> [Input data]
-- ==== Sys2Proof/Machine/Step.lean ====
section
/-! DEFINITION. One cycle (spec/40_fetch_decode_cycle.md R107): fetch, decode, execute, in the order of the checks that
spec/60_exceptions.md R254 gives. -/
namespace Sys2Proof.Machine

/-- One cycle of the core. The host's actions between cycles are in Sys2Proof/Machine/HostActions.lean (log entry 4). -/
def step (s : State) : Host.Outcome State Fault Refusal :=
  match fetch s with
  | .error f => raise f
  | .ok w =>
    match decode w with
    | .error _ => raise (.opcodeError w)
    | .ok i => exec i s

/-- The state s with the instruction whose bits, as spec/opcode_table.json numbers them, are w placed at pc (log entry 3). -/
def State.withFetchWord (s : State) (nbits w : Nat) : State := placeWord s (tableWord nbits w)

end Sys2Proof.Machine
end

> [Exercise details] Of the lines above, copy each one that contains the word "cycle".

> [Result]
/-! DEFINITION. One cycle (spec/40_fetch_decode_cycle.md R107): fetch, decode, execute, in the order of the checks that
/-- One cycle of the core. The host's actions between cycles are in Sys2Proof/Machine/HostActions.lean (log entry 4). -/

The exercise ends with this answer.